The Prototype – Induction Burner and Bucket heater:
I already owned a pre-wired bucket heater. I previously used the bucket heater for preheating my cooler mashtun. Even though I decided to use this option, I wasn’t comfortable with it. Quite a few brewers use bucket heaters. I have never been convinced of their safety.
First, bucket heater manufacturers stipulate the use of their equipment for water only. Second, they are not manufactured with food grade materials. Who knows if they are safe for water, but not for something more acidic?
I knew I wanted a better option, but all I found were water heater elements that required electrical skills I did not possess. I began researching induction burners as an alternative heat source.
An induction burner only heats ferrous metals. The parts of the burner not in contact with the kettle don’t get very hot. It is not a general heat source like a gas flame or common electric kitchen burner. If you can stick a magnet to your kettle, you can use an induction burner.
They do not work for aluminum kettles. Induction burner pricing varies widely from about $40 to $1000+. The commercials versions are typically overkill for a homebrewer, i.e. you won’t be brewing 8 hours a day 6 days a week.
However, a nice commercial burner will be more powerful, especially if it runs on 240v.I eventually bought this induction Burner.
There are a few other electric cooktop options available that work great for homebrewing as well, but for the price, this one works the best for brewing.
Induction cooktop uses 120V 15 amp electrical outlet; standard in all North American homes. ETL listed & lightweight which makes handling and storage easy. Perfect for home kitchens, backyard cooking, RVs, boats, and home brewing.
After adding an induction burner, I was ready for my first brew. Initially, I hoped that the induction burner would be powerful enough to meet my needs, but it was not the case.
After waiting what seemed like an eternity for my strike water to heat up, I realized that the induction burner alone was not powerful enough. A 120v 1800 watt induction burner alone is not enough for 5-gallon batches. It takes forever to heat strike water and for wort to come to boil. I added the bucket heater to provide the necessary BTUs to get my brew session moving. One important note, if you are running on a regular electrical circuit, you cannot run both devices on a single circuit. Luckily in my basement brewing area, I have two separate 120v electrical circuits.

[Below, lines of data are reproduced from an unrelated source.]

-- ==== Sys2Proof/Tests/Slice0.lean ====
section
/-! SUPPORT. The model's own tests: ill-formed terms and parameter sets that the checks refuse, words written out from the
spec's encodings, one-step vectors of 95_test_vectors.md, and a witness for the hypotheses of every statement. -/

open Sys2Proof Sys2Proof.Machine

namespace Sys2Proof.Tests

/-! ### Small states -/

/-- The reference block just after `start`. -/
def up : State := started State.reset

/-- The running block with an empty schedule at phase P. -/
def upAt (P : Phase) : State := { up with ph := P }

/-- Reference parameters with another `UNFIRED`. -/
def withUnfired (u : Unfired) : Params := { Params.reference with unfired := u }

/-- The reference parameters of a revision whose address bit 7 is the zero-crossing indicator (R95). -/
def zcBit7 : Params := { Params.reference with zcAddrBit := some 7 }

/-- A parameter set whose table names no target. -/
def noTargets : Params := { Params.reference with addrLut := [] }

/-- One field of the state an outcome answers. -/
def field {α : Type} (f : State → α) (r : Result) : Option α := (nextOf r).map f

/-- A byte group's register at an index, as the getters read it. -/
def byteOf (g : Group) (i : Nat) (s : State) : Option Byte := readByte s g i

/-! ### WellFormed: one ill-formed term for each check -/

theorem test_wf_triacs_needs_a_code : (Instr.triacs 1).wf noTargets = false := by decide
theorem test_wf_sol1_needs_a_code : (Instr.sol1 1).wf noTargets = false := by decide
theorem test_wf_sol2_needs_a_code : (Instr.sol2 1).wf noTargets = false := by decide
theorem test_wf_sol3_needs_a_code : (Instr.sol3 1).wf noTargets = false := by decide
theorem test_wf_sol4_needs_a_code : (Instr.sol4 1).wf noTargets = false := by decide
theorem test_wf_lcol_needs_a_code : (Instr.lcol 1).wf noTargets = false := by decide
theorem test_wf_lrow_needs_a_code : (Instr.lrow 1).wf noTargets = false := by decide
/-- A code that the mask of R95 destroys is no code. -/
theorem test_wf_code_under_the_mask :
    (Instr.lcol 1).wf { Params.reference with zcAddrBit := some 5 } = false := by decide
/-- Address 0x20 selects `LCOL`, so it is no `INVALID` word. -/
theorem test_wf_invalid_with_a_target : (Instr.invalid 0x20 0).wf Params.reference = false := by decide
/-- 2.1: 0xA0 is `INVALID` without the indicator bit and `LCOL` with it. -/
theorem test_wf_invalid_under_the_mask :
    (Instr.invalid 0xA0 4).wf Params.reference = true ∧ (Instr.invalid 0xA0 4).wf zcBit7 = false := by decide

Advantages of induction burners for brewing
Many induction burners have temperature control settings. I was losing too much heat during my mash. Adding insulation and keeping the induction burner 140F kept my mash temp was very stable. Other advantages of induction burners are easy cleanup since wort wipes right off with a little water and safety features that turn off the burner when there is no liquid present.

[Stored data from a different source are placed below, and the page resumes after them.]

/-! ## Arithmetic family (spec/40_arithmetic.md) -/

/-- R124: ADD. -/
def Obligations.AddWritesSumAndFlags : Prop :=
  ∀ (rd rs : Reg) (s : State), rd.isGpr = true → rs.isGpr = true →
    encode (.add rd rs) = some (BitVec.ofNat 32 (0x10000000 ||| rd.number <<< 19 ||| rs.number <<< 14)) ∧
    ∃ t, exec (.add rd rs) s = .next t ∧ ArithStep s t (some rd) ((s.reg rd).toInt + (s.reg rs).toInt)

/-- R125: SUB. -/
def Obligations.SubWritesDifferenceAndFlags : Prop :=
  ∀ (rd rs : Reg) (s : State), rd.isGpr = true → rs.isGpr = true →
    encode (.sub rd rs) = some (BitVec.ofNat 32 (0x11000000 ||| rd.number <<< 19 ||| rs.number <<< 14)) ∧
    ∃ t, exec (.sub rd rs) s = .next t ∧ ArithStep s t (some rd) ((s.reg rd).toInt - (s.reg rs).toInt)

/-- R126: MUL, the low 32 bits of the exact signed product. -/
def Obligations.MulWritesLowProductAndFlags : Prop :=
  ∀ (rd rs : Reg) (s : State), rd.isGpr = true → rs.isGpr = true →
    encode (.mul rd rs) = some (BitVec.ofNat 32 (0x12000000 ||| rd.number <<< 19 ||| rs.number <<< 14)) ∧
    ∃ t, exec (.mul rd rs) s = .next t ∧ ArithStep s t (some rd) ((s.reg rd).toInt * (s.reg rs).toInt)

/-- R127: DIV, the signed quotient rounded toward zero; a zero divisor is interrupt 0 with nothing written; C can be 1 only for
`INT_MIN / -1`. -/
def Obligations.DivWritesQuotientOrTraps : Prop :=
  ∀ (rd rs : Reg) (s : State), rd.isGpr = true → rs.isGpr = true →
    encode (.div rd rs) = some (BitVec.ofNat 32 (0x13000000 ||| rd.number <<< 19 ||| rs.number <<< 14)) ∧
    (s.reg rs = 0#32 → exec (.div rd rs) s = interruptEntry 0 s) ∧
    (s.reg rs ≠ 0#32 →
      ∃ t, exec (.div rd rs) s = .next t ∧ ArithStep s t (some rd) ((s.reg rd).toInt.tdiv (s.reg rs).toInt) ∧
        (t.fr.getLsbD 0 = true → s.reg rd = 0x80000000#32 ∧ s.reg rs = 0xFFFFFFFF#32))

/-- R128: CMP, the flags of SUB and no register written. -/
def Obligations.CmpWritesOnlyFlags : Prop :=
  ∀ (ra rb : Reg) (s : State), ra.isGpr = true → rb.isGpr = true →
    encode (.cmp ra rb) = some (BitVec.ofNat 32 (0x14000000 ||| ra.number <<< 19 ||| rb.number <<< 14)) ∧
    ∃ t, exec (.cmp ra rb) s = .next t ∧ ArithStep s t none ((s.reg ra).toInt - (s.reg rb).toInt)

/-! ## Logical family (spec/41_logical.md) -/

/-- R142: NEG is the bitwise complement (`NEG_MODE` as the spec's default has it), and the other reading writes the arithmetic
negative with the same flags. -/
def Obligations.NegComplementsTheRegister : Prop :=
  ∀ (rd : Reg) (s : State), rd.isGpr = true →
    encode (.neg rd) = some (BitVec.ofNat 32 (0x20000000 ||| rd.number <<< 19)) ∧
    (∃ t, exec (.neg rd) s = .next t ∧ LogicStep s t rd (0xFFFFFFFF#32 ^^^ s.reg rd)) ∧
    LogicStep s (writeLogic rd (negate .twosComplement (s.reg rd)) s) rd (BitVec.ofInt 32 (-(s.reg rd).toInt))

/-- R143, R144, R145: AND, OR, XOR, bit by bit, with C kept. -/
def Obligations.AndOrXorWriteResultAndFlags : Prop :=
  ∀ (rd rs : Reg) (s : State), rd.isGpr = true → rs.isGpr = true →
    encode (.and rd rs) = some (BitVec.ofNat 32 (0x21000000 ||| rd.number <<< 19 ||| rs.number <<< 14)) ∧
    encode (.or rd rs) = some (BitVec.ofNat 32 (0x22000000 ||| rd.number <<< 19 ||| rs.number <<< 14)) ∧
    encode (.xor rd rs) = some (BitVec.ofNat 32 (0x23000000 ||| rd.number <<< 19 ||| rs.number <<< 14)) ∧
    (∃ t, exec (.and rd rs) s = .next t ∧ LogicStep s t rd (s.reg rd &&& s.reg rs)) ∧
    (∃ t, exec (.or rd rs) s = .next t ∧ LogicStep s t rd (s.reg rd ||| s.reg rs)) ∧
    (∃ t, exec (.xor rd rs) s = .next t ∧ LogicStep s t rd (s.reg rd ^^^ s.reg rs))

/-! ## Control-flow family (spec/42_control_flow.md) -/

/-- R151 to R158: the jump and the six conditional jumps. -/
def Obligations.JumpsTestTheirFlags : Prop :=
  ∀ (target : BitVec 24) (s : State),
    (encode (.jmp target) = some (BitVec.ofNat 32 (0x30000000 ||| target.toNat)) ∧
      ∃ t, exec (.jmp target) s = .next t ∧ JumpStep s t True target.toNat) ∧
    (encode (.jc target) = some (BitVec.ofNat 32 (0x31000000 ||| target.toNat)) ∧
      ∃ t, exec (.jc target) s = .next t ∧ JumpStep s t (s.fr.getLsbD 0 = true) target.toNat) ∧
    (encode (.je target) = some (BitVec.ofNat 32 (0x32000000 ||| target.toNat)) ∧
      ∃ t, exec (.je target) s = .next t ∧ JumpStep s t (s.fr.getLsbD 1 = true) target.toNat) ∧
    (encode (.jne target) = some (BitVec.ofNat 32 (0x33000000 ||| target.toNat)) ∧
      ∃ t, exec (.jne target) s = .next t ∧ JumpStep s t (s.fr.getLsbD 1 = false) target.toNat) ∧
    (encode (.jnc target) = some (BitVec.ofNat 32 (0x34000000 ||| target.toNat)) ∧
      ∃ t, exec (.jnc target) s = .next t ∧ JumpStep s t (s.fr.getLsbD 0 = false) target.toNat) ∧
    (encode (.jl target) = some (BitVec.ofNat 32 (0x35000000 ||| target.toNat)) ∧
      ∃ t, exec (.jl target) s = .next t ∧ JumpStep s t (s.fr.getLsbD 3 = true) target.toNat) ∧
    (encode (.jm target) = some (BitVec.ofNat 32 (0x36000000 ||| target.toNat)) ∧
      ∃ t, exec (.jm target) s = .next t ∧ JumpStep s t (s.fr.getLsbD 3 = false ∧ s.fr.getLsbD 1 = false) target.toNat)

/-- R159: LOOP decrements first and branches while the new value is not zero, with no flag written. -/
def Obligations.LoopDecrementsAndBranches : Prop :=
  ∀ (rc : Reg) (target : BitVec 19) (s : State), rc.isGpr = true →
    encode (.loop rc target) = some (BitVec.ofNat 32 (0x37000000 ||| rc.number <<< 19 ||| target.toNat)) ∧
    ∃ t, exec (.loop rc target) s = .next t ∧ t.reg rc = BitVec.ofInt 32 ((s.reg rc).toNat - 1) ∧
      (t.reg rc ≠ 0#32 → t.pc.toNat = target.toNat) ∧ (t.reg rc = 0#32 → t.pc = s.pc) ∧
      Keeps s t [rc, .pc] ∧ KeepsBytes s t noBytes

/-- R162: CALL pushes the address of the next instruction and jumps. -/
def Obligations.CallPushesReturnAddress : Prop :=
  ∀ (target : BitVec 24) (s : State),
    encode (.call target) = some (BitVec.ofNat 32 (0x38000000 ||| target.toNat)) ∧
    (∀ pa, translate s.sp s = .ok (.mapped pa) → pa < 2 ^ 30 →
      ∃ t, exec (.call target) s = .next t ∧ t.mem.readWord pa = s.pc ∧ t.sp = s.sp + 4#32 ∧ t.pc.toNat = target.toNat ∧
        Keeps s t [.sp, .pc] ∧ KeepsBytes s t (wordBytes pa)) ∧
    AccessStops (.call target) s.sp s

Verdict – The Prototype – Induction Burner and Bucket heater:
My first brew session was a disappointment. Brewing took too long. The water took too long to heat up. And the heat stick in the wort made me nervous. In some ways, it took me back (and not in a good way) to when I first started brewing on the kitchen stove.The good news is that setup and teardown took about 25-mins. I also enjoyed the fact that while I was waiting, I could walk 10-steps and watch TV or listen to music.
It was nice knowing that if I couldn’t clean my equipment right away, it wouldn’t be sitting in my backyard where it could be damaged or stolen. I hadn’t anticipated how great cleaning equipment in place would be. Since everything is confined to my basement, I clean by re-circulating PBW at near boiling temps through the entire system. It’s amazing how much junk comes out of my plate chiller and valves. After brewing a few times, I knew I was on the right track, but I wasn’t satisfied. I began researching alternatives.
Given my constraints, I figured I had a few options:
- Get a heating element installed in my kettle by a professional
- Add a second bucket heater
- Use more than one induction burner. My kettle is big enough to easily sit across two burners.
Just about this time, Homebrew Stuff came to the rescue.
It fit all of the criteria:
- Runs on 120V
- Stainless steel
- Familiar weldless bulkhead installation
Prototype 2 – Induction Burner and Electric Element
This prototype consisted of the new element installed near the bottom of my kettle (underneath the false bottom) and the 1800W induction burner. I run both heating sources on separate circuits to keep from blowing a fuse.
I also added a GFCI adapter for additional protection.
Verdict – Prototype 2 – Induction Burner and Electric Element:
The new element turned out to be the missing piece. Even at 120V (1500W), the element is powerful and efficient. I found the new setup to be comparable time-wise to my outdoor 100,000 BTU propane burner.My water heated so quickly that I overshot my mash temp. It took a few brews to get things dialed in. After a few brews, I added a temp controller to make life easier.
It is easy to set my strike water temp and let it heat while I mill grain and get other things ready. Typically, my strike water is at the correct temp when I am done with my other brewday tasks. A temp controller also makes step-mashing and mash-out (without overshooting my target temperature) easy. Recirculating or stirring the mash is necessary to prevent hot spots. Given the size of the heating element, I had to remove my bazooka screen.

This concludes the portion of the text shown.